Textiles-Natural Fiber Types & Sources*
Stop for a moment and look around your environment, the ubiquitous woven goods on the floor, sisal mats at the entry or an area rug at a foyer. Scan the walls and ceilings. Notice the variety in treatments: upholstered panels to enhance acoustics, Sheers or Shade-cloth to diffuse light and afford privacy. Textiles made of natural fibers have been around us for thousands of years, over 30,000 to be exact-a sampling of flax (linen) fibers found at the Dzudzuana Cave, in the Republic of Georgia, was dated to be 34,000 years old. Our prehistoric ancestors made cords of wild flax fibers to weave baskets and cushion the handles of their stone tools (*1); images of the sampling show it to be not unlike chic raw linen’s, currently, found at our local fabric showrooms. Our common caveman had stylish ways to avoid rough hands. Who knew?

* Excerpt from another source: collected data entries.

-- ==== Sys2Proof/Machine/SaveArea.lean ====
section
/-! DEFINITION. The save area (spec 18_traps.md R432 to R434; 23_prog_preempt.md R478): what is written in each section, and
what is read back from it.
Where the spec leaves a point open: notes/assumptions, entries 18, 37, 49. -/

namespace Sys2Proof.Machine

/-! ## Writing the sections -/

/-- A section: its bytes, and which of them are poisoned data. -/
structure Sec where
  bytes : List Byte
  bad : List Nat := []
  deriving DecidableEq, Repr

/-- The registers of SYS, in its order. -/
def sysWords (r : BlkRegs) : List Nat :=
  [r.hopctl.toNat, r.plim.toNat, r.pbase.toNat, r.vlen.toNat, r.fstat.toNat, r.fen.toNat, r.trapvec.toNat, r.trapcause.toNat,
   r.trapaddr.toNat, r.trapsite.toNat, r.trapep.toNat, r.traplane.toNat, r.dbgctl.toNat, r.trcctl.toNat, r.trcbase.toNat,
   r.trcsize.toNat, r.trcptr.toNat]
def zeros (n : Nat) : List Byte := List.replicate n 0#8
def words8 (l : List Nat) : List Byte := l.flatMap (valBytes 8)

def sysSec (b : Block) : Sec := { bytes := words8 (sysWords b.regs) ++ zeros 120 }

/-- ROWS: where gN of a thread lies under a budget. -/
def rowOfs (budget t n : Nat) : Nat := (t / 64 * budget + n) * 256 + 4 * (t % 64)
def rowsSec (b : Block) : Sec :=
  match b.exec.model with
  | .threaded =>
    let k := b.saveBudget
    { bytes := (List.range (gangsOf b.nthr)).flatMap fun g => (List.range k).flatMap fun n => (List.range 64).flatMap fun i =>
        valBytes 4 (b.mem.g (64 * g + i) n).toNat
      bad := (b.mem.rowPoison.filter fun x => x % 64 < k).map fun x => rowOfs k (x / 64) (x % 64) }
  | .vector => { bytes := (List.range (b.saveRows / 4)).flatMap fun i => valBytes 4 (Store.get b.mem.rows i).toNat
                 bad := b.mem.rowPoison.map (4 * ·) }
  | .spatial => { bytes := zeros b.saveRows }

def predSec (b : Block) : Sec := { bytes := (upFrom 1 7).flatMap fun n => valBytes 256 (Store.get b.mem.preds n).toNat }

/-- A captured operand as a word; of a vector its element 0 (DEDUCED, unsafe: notes/assumptions/49.md). -/
def LVal.word : LVal → Nat
  | .bad => 0
  | .w32 v => v.toNat
  | .w64 v => v.toNat
  | .vec _ e => (Store.get e 0).toNat

/-- The record of a thread or control stream. -/
def streamRec (pc : VAddr) (live handler : Bool) (wait : BitVec 4) (wdog : Nat) (trapPc : VAddr) (aux : W64) (capt : List LVal) : List Byte :=
  valBytes 8 pc.toNat ++ valBytes 4 ((if live then 1 else 0) + (if handler then 2 else 0) + 16 * wait.toNat) ++ valBytes 4 wdog ++
    valBytes 8 trapPc.toNat ++ valBytes 8 aux.toNat ++ ((List.range 3).flatMap fun i => valBytes 8 ((capt[i]?).getD .bad).word) ++ zeros 8

def threadSec (b : Block) : Sec :=
  if b.exec.model != .threaded then { bytes := [] } else
  { bytes := (b.exec.threads.flatMap fun t => streamRec t.pc t.live t.handler t.wait t.wdog.toNat t.trapPc t.trapAux t.capt) ++
      (List.range 32).flatMap fun g => valBytes 4 ((b.exec.limits[g]?).getD 0).toNat }

def ctlSec (b : Block) : Sec :=
  if b.exec.model == .threaded then { bytes := [] } else
  let c := b.exec.ctl
  { bytes := streamRec c.pc (!c.done) c.handler c.wait 0 c.trapPc c.trapAux c.capt ++ words8 ((List.range 32).map fun n => (c.s n).toNat)
    bad := c.spoison.map fun n => 64 + 8 * n }

/-- The claimed items of a mask of `n` bits. -/
def claimed {w : Nat} (m : BitVec w) : List Nat := (List.range w).filter fun i => m.getLsbD i

/-- A posted descriptor (R478). -/
def descWord : Option (Bool × W32 × Nat) → Nat
  | none => 0
  | some (split, p1, _) => (if split then 0xD6 else 0xD5) * 2 ^ 32 + p1.toNat % 2 ^ 28
def cvBytes (cv : Cv) (n : Nat) : List Byte :=
  valBytes 4 cv.gangs.toNat ++ valBytes 8 (descWord cv.desc) ++ zeros 4 ++ (List.range n).flatMap fun t => match Table.get? cv.signs t with
    | none => zeros 8
    | some none => 2#8 :: zeros 7
    | some (some w) => 1#8 :: zeros 3 ++ valBytes 4 w.toNat
def convSec (s : State) (c : Nat) (b : Block) : Sec :=
  { bytes := (claimed b.claim.cv).flatMap fun n => cvBytes (Table.getD (coreOf s c).cvs n {}) b.nthr }

def accSec (s : State) (c : Nat) (b : Block) : Sec :=
  let k := coreOf s c
  let js := claimed b.claim.acc
  { bytes := (js.flatMap fun j => words8 ((List.range 1024).map fun i => (Store.get k.acc (1024 * j + i)).toNat)) ++
      words8 ((claimed b.claim.ag).map fun i => (Store.get k.ag i).toNat)
    bad := k.accPoison.filterMap fun x => (js.idxOf? (x / 1024)).map fun i => 8192 * i + 8 * (x % 1024) }

/-- Fill states (R478). -/
def Fill.code : Fill → Nat
  | .empty => 0
  | .filling => 1
  | .awaiting => 2
  | .ready => 3
def Fill.ofCode : Nat → Fill
  | 0 => .empty
  | 1 => .filling
  | 2 => .awaiting
  | _ => .ready
def tileBytes (t : Tile) : List Byte :=
  Store.bytes t.rows 0 4224 ++ valBytes 8 t.poison.toNat ++ [BitVec.ofNat 8 t.fill.code, BitVec.ofNat 8 t.pins.length] ++ zeros 6 ++
    ((List.range 33).flatMap fun i => valBytes 8 (((t.pins[i]?).map fun p => 128 * p.1).getD 0)) ++ zeros 104
def tileSec (s : State) (c : Nat) (b : Block) : Sec :=
  { bytes := (claimed b.claim.tb).flatMap fun k => tileBytes (Table.getD (coreOf s c).tiles k {}) }

/-- Bytes the spec gives no layout for: free values (DESIGN CHOICE, safe: notes/assumptions/37.md). -/
def openBytes (base n : Nat) : List Byte := (upFrom base n).map Config.outsideByte

/-- The local range, then the snapshot area: the snapshot's values, after them bytes of no meaning. -/
def localSec (s : State) (b : Block) : Sec :=
  let x := snapImage s b
  { bytes := Store.bytes b.mem.loc 0 b.mem.locb ++ x ++ openBytes s.freeCount (b.mem.snapBytes - x.length)
    bad := b.mem.locPoison.map (4 * ·) ++ (snapMarks s b).map (b.mem.locb + ·) }

/-- A copy request record as R309 lays it out. -/
def CpRec.toBytes (r : CpRec) : List Byte :=
  valBytes 8 (r.src + if r.sloc then 2 ^ 57 else 0) ++ valBytes 8 (r.dst + if r.dloc then 2 ^ 57 else 0) ++ valBytes 4 r.rowb ++
    valBytes 4 (wrapNat 32 r.sstr) ++ valBytes 4 (wrapNat 32 r.dstr) ++ valBytes 4 ((r.nrow - 1) * 2 ^ 20 + r.bbar)
def copySec (s : State) (c sl : Nat) : Sec :=
  let l := copyRecs s c sl
  { bytes := valBytes 8 l.length ++ l.flatMap fun (e, r) => valBytes 8 (r.site * 2 ^ 32 + e) ++ r.toBytes ++ valBytes 8 (r.row * 2 ^ 32 + r.ofs) }

def stageSec (b : Block) (base : Nat) : Sec :=
  { bytes := if b.det == 0 then [] else valBytes 8 b.stage.staged.length ++ openBytes base (16 * b.stage.staged.length) }

/-- Elements of the span's cells and ports with the fields of each. -/
def fabricFields (k span : Nat) : List (Nat × Nat) :=
  ((upFrom (64 * k) (64 * span)).flatMap fun e => (List.range 14).map fun f => (e, f)) ++
    (upFrom (384 + 16 * k) (16 * span)).flatMap fun e => [(e, 5), (e, 6)]
def recordBytes16 (e f v : Nat) : List Byte := valBytes 2 e ++ [BitVec.ofNat 8 f] ++ zeros 5 ++ valBytes 8 v
def fabricSec (b : Block) (k : Nat) : Sec :=
  { bytes := if b.exec.model != .spatial then [] else
      ((fabricFields k b.fab.span).flatMap fun (e, f) => recordBytes16 e f (b.fab.field e f)) ++ drainBytes b }

def meterSec (b : Block) : Sec := { bytes := words8 ((List.range 13).map b.meter ++ [b.charges.energy.toNat]) ++ zeros 16 }

def failSec (s : State) (c : Nat) (b : Block) : Sec :=
  let r := b.regs
  { bytes := valBytes 4 r.trapcause.toNat ++ valBytes 4 r.trapsite.toNat ++ valBytes 8 r.trapaddr.toNat ++ valBytes 4 r.trapep.toNat ++ zeros 4 ++
      valBytes 8 r.traplane.toNat ++ valBytes 8 c ++ valBytes 8 s.cycle ++ zeros 80 }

In today’s market, what qualifies as a textile? The term is broad. Leading industry institutions, such as ACT (Association of Contract Standards) and CFFA (Chemical Films and Fabrics Association), seem to shy away from a concise classification. ACT uses the word Textile in their mission statement, yet, does not define it in its glossary (*2). Textiles, woven and non-woven fabrics are made of fibers, natural and/or synthetic-classified as staple (*3) or filaments (*4). Typically, Textiles are surface oriented, a form of industrial design which at its best combines applied science and chemistry with the newest technologies and proven methods for their engineering. The physical properties and performance, the strength and degree of durability of any fabric, all these, depend on composition and method of construction.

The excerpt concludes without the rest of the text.